# [DIRECTIONS]
Give back exactly the lines that run from the beginning of the entries to the line containing "def Obligations.RRArithmetic : Prop", both included, and nothing else.

# [TASK MATERIAL]
/-! ## RR -/

/-- RR `add`, `addc`, `sub`, `subb` have a next state, with any `JJJJJ`: as RI, with `Rs2` for the constant (R194 to R197).
Overflow of a subtraction looks at `a` and `~b` by decision D4 (log 21). -/
def Obligations.RRArithmetic : Prop :=
  ∀ p ∈ ([(Instr.addRR, fun b _ => (b, false)), (Instr.addcRR, fun b c => (b, c)),
      (Instr.subRR, fun b _ => (~~~b, true)), (Instr.subbRR, fun b c => (~~~b, c))] :
      List ((RegNum → RegNum → Bool → RegNum → BitVec 5 → Instr) × (Word → Bool → Word × Bool))),
    ∀ (s : State) (rd rs1 rs2 : RegNum) (f : Bool) (j : BitVec 5), Ready s → MayWrite s rd →
      let (b, carry) := p.2 (s.x rs2) s.flags.c
      Completes s (exec (p.1 rd rs1 f rs2 j) s) (some (rd, Spec.sum (s.x rs1) b carry))
        (if f then some (Spec.sumFlags (s.x rs1) b carry) else none) .idle false

/-- RR `and`, `or`, `xor` have a next state: the bitwise result in `Rd`; with `F = 1`, `Z` and `N` from the result, `V`
cleared and `C` unchanged (R193, R198 to R200). `BBB` is 100, 101, 110. Where `ps` is also written in the step, that the
unchanged `C` is the one of the beginning of the step is deduced (log 38). -/
def Obligations.RRLogicKeepsCarry : Prop :=
  ∀ p ∈ ([(Instr.andRR, 0b100#3, (· &&& ·)), (Instr.orRR, 0b101#3, (· ||| ·)), (Instr.xorRR, 0b110#3, (· ^^^ ·))] :
      List ((RegNum → RegNum → Bool → RegNum → BitVec 5 → Instr) × BitVec 3 × (Word → Word → Word))),
    ∀ (s : State) (rd rs1 rs2 : RegNum) (f : Bool) (j : BitVec 5), Ready s → MayWrite s rd →
      let r := p.2.2 (s.x rs1) (s.x rs2)
      (encode (p.1 rd rs1 f rs2 j)).extractLsb' 8 3 = p.2.1 ∧
      Completes s (exec (p.1 rd rs1 f rs2 j) s) (some (rd, r))
        (if f then some (Spec.flags r s.flags.c false) else none) .idle false

/-- RR `sh` and `sha` by an amount from -31 to 31 in `Rs2` have a next state: the shifted value in `Rd` and with `F = 1`
its flags (R169, R201, R202). `C` after a left shift by 0 is 0 by decision D5 (log 20). -/
def Obligations.RRShiftInRange : Prop :=
  ∀ p ∈ [(Instr.shRR, false), (Instr.shaRR, true)], ∀ (s : State) (rd rs1 rs2 : RegNum) (f : Bool),
    Ready s → MayWrite s rd → Spec.InShiftRange (s.x rs2) →
      Completes s (exec (p.1 rd rs1 f rs2) s) (some (rd, Spec.shifted (s.x rs1) (s.x rs2) p.2))
        (if f then some (Spec.shiftFlags (s.x rs1) (s.x rs2) p.2) else none) .idle false

/-- RR `sh` and `sha` by any other amount have a next state too, with free values in `Rd` and the flags (decision D6,
log 17 and 18), and nothing else touched (R169). -/
def Obligations.RRShiftOutOfRange : Prop :=
  ∀ ctor ∈ [Instr.shRR, Instr.shaRR], ∀ (s : State) (rd rs1 rs2 : RegNum) (f : Bool),
    Ready s → MayWrite s rd → ¬ Spec.InShiftRange (s.x rs2) →
      ∃ v x, Completes s (exec (ctor rd rs1 f rs2) s) (some (rd, v)) (if f then some x else none) .idle false

/-- After a flag-setting RR subtraction `sub.f Rs1, Rs2, r0` the next BR compares the two registers: unsigned for `bhi`,
`bls`, `bcc`, `bcs`, signed for `bge`, `blt`, `bgt`, `ble`, equality for `beq` and `bne` (R161, R441). The signed ones rest
on `V` being the overflow of `a + ~b + 1`, decision D4 (log 21). -/
def Obligations.BranchAfterSubtractionCompares : Prop :=
  ∀ p ∈ ([(Instr.bhiBR, fun a b => decide (b.toNat < a.toNat)), (Instr.blsBR, fun a b => decide (a.toNat ≤ b.toNat)),
      (Instr.bccBR, fun a b => decide (a.toNat < b.toNat)), (Instr.bcsBR, fun a b => decide (b.toNat ≤ a.toNat)),
      (Instr.beqBR, fun a b => decide (a = b)), (Instr.bneBR, fun a b => decide (a ≠ b)),
      (Instr.bgeBR, fun a b => decide (b.toInt ≤ a.toInt)), (Instr.bltBR, fun a b => decide (a.toInt < b.toInt)),
      (Instr.bgtBR, fun a b => decide (b.toInt < a.toInt)), (Instr.bleBR, fun a b => decide (a.toInt ≤ b.toInt))] :
      List ((BitVec 23 → Bool → Instr) × (Word → Word → Bool))),
    ∀ (s t u : State) (rs1 rs2 : RegNum) (j : BitVec 5) (k : BitVec 23) (r : Bool),
      exec (.subRR 0#5 rs1 true rs2 j) s = .next t → t.cur = s.cur → exec (p.1 k r) t = .next u →
      (u.ctx t.cur).pc =
        if p.2 (s.x rs1) (s.x rs2) then pcValue (Spec.branchTarget t k r) else (t.ctx t.cur).pc + 4#32

/-! ## RRR -/

/-- RRR with `op2` one of `add`, `addc`, `sub`, `subb`, and a defined first operation, has a next state: `Rd` receives
`Rs1 op2 (Rs2 op1 Rs3)`, both operations reading the carry of the beginning of the step (decision D21, log 22), and with
`F = 1` the flags are those of the second operation (R210 to R213, R217 to R220). -/
def Obligations.RRRArithmetic : Prop :=
  ∀ p ∈ ([(Instr.putAdd, fun b _ => (b, false)), (Instr.putAddc, fun b c => (b, c)),
      (Instr.putSub, fun b _ => (~~~b, true)), (Instr.putSubb, fun b c => (~~~b, c))] :
      List ((RegNum → RegNum → Bool → RegNum → RegNum → Op1 → Instr) × (Word → Bool → Word × Bool))),
    ∀ (s : State) (rd rs1 rs2 rs3 : RegNum) (f : Bool) (op1 : Op1), Ready s → MayUseRd s rd → MayWrite s rd →
      (op1 = .sha → Spec.InShiftRange (s.x rs3)) →
      let (b, carry) := p.2 (Spec.firstOp op1 (s.x rs2) (s.x rs3) s.flags.c) s.flags.c
      Completes s (exec (p.1 rd rs1 f rs2 rs3 op1) s) (some (rd, Spec.sum (s.x rs1) b carry))
        (if f then some (Spec.sumFlags (s.x rs1) b carry) else none) .idle false

/-- RRR with `op2` one of `and`, `or`, `xor`, and a defined first operation, has a next state: the bitwise result in `Rd`;
with `F = 1`, `Z` and `N` from the result, `V` cleared, and `C` as the parameter `RRR_LOGIC_C` says, unchanged or cleared
(R214, decision D7, log 15; R221 to R223). An unchanged `C` is that of the beginning of the step also where `ps` is written
in it (log 38). -/
def Obligations.RRRLogic : Prop :=
  ∀ p ∈ ([(Instr.putAnd, (· &&& ·)), (Instr.putOr, (· ||| ·)), (Instr.putXor, (· ^^^ ·))] :
      List ((RegNum → RegNum → Bool → RegNum → RegNum → Op1 → Instr) × (Word → Word → Word))),
    ∀ (s : State) (rd rs1 rs2 rs3 : RegNum) (f : Bool) (op1 : Op1), Ready s → MayUseRd s rd → MayWrite s rd →
      (op1 = .sha → Spec.InShiftRange (s.x rs3)) →
      let r := p.2 (s.x rs1) (Spec.firstOp op1 (s.x rs2) (s.x rs3) s.flags.c)
      Completes s (exec (p.1 rd rs1 f rs2 rs3 op1) s) (some (rd, r))
        (if f then some (Spec.flags r (s.params.rrrLogicC == .unchanged && s.flags.c) false) else none) .idle false

/-- RRR with `op2` a shift by an amount from -31 to 31, and a defined first operation, has a next state: the shifted value
of `Rs1` in `Rd` and with `F = 1` its flags (R212, R213, R224, R225). `C` after a left shift by 0 is 0 by decision D5
(log 20). -/
def Obligations.RRRShiftInRange : Prop :=
  ∀ p ∈ [(Instr.putSh, false), (Instr.putSha, true)],
    ∀ (s : State) (rd rs1 rs2 rs3 : RegNum) (f : Bool) (op1 : Op1), Ready s → MayUseRd s rd → MayWrite s rd →
      (op1 = .sha → Spec.InShiftRange (s.x rs3)) →
      let amount := Spec.firstOp op1 (s.x rs2) (s.x rs3) s.flags.c
      Spec.InShiftRange amount →
      Completes s (exec (p.1 rd rs1 f rs2 rs3 op1) s) (some (rd, Spec.shifted (s.x rs1) amount p.2))
        (if f then some (Spec.shiftFlags (s.x rs1) amount p.2) else none) .idle false

/-- RRR with an out-of-range shift as its first operation (any `op2`) or as its second has a next state too, with free
values in `Rd` and the flags (decision D6, log 17 and 18), and nothing else touched (R216). -/
def Obligations.RRRShiftOutOfRange : Prop :=
  ∀ (s : State) (rd rs1 rs2 rs3 : RegNum) (f : Bool), Ready s → MayUseRd s rd → MayWrite s rd →
    (¬ Spec.InShiftRange (s.x rs3) →
      ∀ ctor ∈ [Instr.putAdd, Instr.putAddc, Instr.putSub, Instr.putSubb, Instr.putAnd, Instr.putOr, Instr.putXor,
          Instr.putSh, Instr.putSha],
        ∃ v x, Completes s (exec (ctor rd rs1 f rs2 rs3 .sha) s) (some (rd, v)) (if f then some x else none) .idle
          false) ∧
    (∀ op1 : Op1, (op1 = .sha → Spec.InShiftRange (s.x rs3)) →
      ¬ Spec.InShiftRange (Spec.firstOp op1 (s.x rs2) (s.x rs3) s.flags.c) →
      ∀ ctor ∈ [Instr.putSh, Instr.putSha],
        ∃ v x, Completes s (exec (ctor rd rs1 f rs2 rs3 op1) s) (some (rd, v)) (if f then some x else none) .idle
          false)

/-! ## Loads and stores -/

/-- RM `ld` and `st` have a next state in all four addressing modes: the base updated at the end of this step where the mode
says so, with the unmasked sum, and the access left for the context's next step, with the address and, for a store, the
data of the beginning of this one (R240 to R245). -/
def Obligations.RMLoadsAndStores : Prop :=
  ∀ (s : State) (rd rs1 : RegNum) (k : BitVec 16), Ready s → MayUseRd s rd →
    let sum := BitVec.ofInt 32 ((s.x rs1).toNat + k.toInt)
    CompletesInFourModes s rs1 sum (fun m => exec (.ldRM rd rs1 m k) s) (fun ea => .load ea .word .sign rd) ∧
    CompletesInFourModes s rs1 sum (fun m => exec (.stRM rd rs1 m k) s) (fun ea => .store ea .word (s.x rd))

/-- RRM word loads have a next state in all four addressing modes, with any `JJJJJ` and `E`, the address formed by each of
the seven operations that are not shifts (R261 to R264, R267, R275); `addc` and `subb` read the carry, and no flag is
written. That a word access ignores `E` is decision D19 (log 28). -/
def Obligations.RRMWordLoads : Prop :=
  ∀ p ∈ ([(Instr.ldAddRRM, fun a b _ => Spec.sum a b false), (Instr.ldAddcRRM, fun a b c => Spec.sum a b c),
      (Instr.ldSubRRM, fun a b _ => Spec.sum a (~~~b) true), (Instr.ldSubbRRM, fun a b c => Spec.sum a (~~~b) c),
      (Instr.ldAndRRM, fun a b _ => a &&& b), (Instr.ldOrRRM, fun a b _ => a ||| b),
      (Instr.ldXorRRM, fun a b _ => a ^^^ b)] :
      List ((RegNum → RegNum → AddrMode → RegNum → BitVec 5 → Bool → Instr) × (Word → Word → Bool → Word))),
    ∀ (s : State) (rd rs1 rs2 : RegNum) (j : BitVec 5) (e : Bool), Ready s → MayUseRd s rd →
      CompletesInFourModes s rs1 (p.2 (s.x rs1) (s.x rs2) s.flags.c) (fun m => exec (p.1 rd rs1 m rs2 j e) s)
        (fun ea => .load ea .word .sign rd)

/-- RRM part-word loads have a next state in all four addressing modes, with any `JJJJJ`: half-words and bytes, sign- and
zero-extended, the address formed by each of the seven operations that are not shifts (R261 to R264, R268 to R271,
R275). -/
def Obligations.RRMPartWordLoads : Prop :=
  ∀ p ∈ ([(Instr.ldhAddRRM, Instr.uldhAddRRM, Instr.ldbAddRRM, Instr.uldbAddRRM, fun a b _ => Spec.sum a b false),
      (Instr.ldhAddcRRM, Instr.uldhAddcRRM, Instr.ldbAddcRRM, Instr.uldbAddcRRM, fun a b c => Spec.sum a b c),
      (Instr.ldhSubRRM, Instr.uldhSubRRM, Instr.ldbSubRRM, Instr.uldbSubRRM, fun a b _ => Spec.sum a (~~~b) true),
      (Instr.ldhSubbRRM, Instr.uldhSubbRRM, Instr.ldbSubbRRM, Instr.uldbSubbRRM, fun a b c => Spec.sum a (~~~b) c),
      (Instr.ldhAndRRM, Instr.uldhAndRRM, Instr.ldbAndRRM, Instr.uldbAndRRM, fun a b _ => a &&& b),
      (Instr.ldhOrRRM, Instr.uldhOrRRM, Instr.ldbOrRRM, Instr.uldbOrRRM, fun a b _ => a ||| b),
      (Instr.ldhXorRRM, Instr.uldhXorRRM, Instr.ldbXorRRM, Instr.uldbXorRRM, fun a b _ => a ^^^ b)] :
      List ((RegNum → RegNum → AddrMode → RegNum → BitVec 5 → Instr) ×
        (RegNum → RegNum → AddrMode → RegNum → BitVec 5 → Instr) ×
        (RegNum → RegNum → AddrMode → RegNum → BitVec 5 → Instr) ×
        (RegNum → RegNum → AddrMode → RegNum → BitVec 5 → Instr) × (Word → Word → Bool → Word))),
    ∀ (s : State) (rd rs1 rs2 : RegNum) (j : BitVec 5), Ready s → MayUseRd s rd →
      let sum := p.2.2.2.2 (s.x rs1) (s.x rs2) s.flags.c
      CompletesInFourModes s rs1 sum (fun m => exec (p.1 rd rs1 m rs2 j) s) (fun ea => .load ea .half .sign rd) ∧
      CompletesInFourModes s rs1 sum (fun m => exec (p.2.1 rd rs1 m rs2 j) s) (fun ea => .load ea .half .zero rd) ∧
      CompletesInFourModes s rs1 sum (fun m => exec (p.2.2.1 rd rs1 m rs2 j) s) (fun ea => .load ea .byte .sign rd) ∧
      CompletesInFourModes s rs1 sum (fun m => exec (p.2.2.2.1 rd rs1 m rs2 j) s) (fun ea => .load ea .byte .zero rd)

# [SOLVED PROBLEM]
/-! ## RR -/

/-- RR `add`, `addc`, `sub`, `subb` have a next state, with any `JJJJJ`: as RI, with `Rs2` for the constant (R194 to R197).
Overflow of a subtraction looks at `a` and `~b` by decision D4 (log 21). -/
def Obligations.RRArithmetic : Prop :=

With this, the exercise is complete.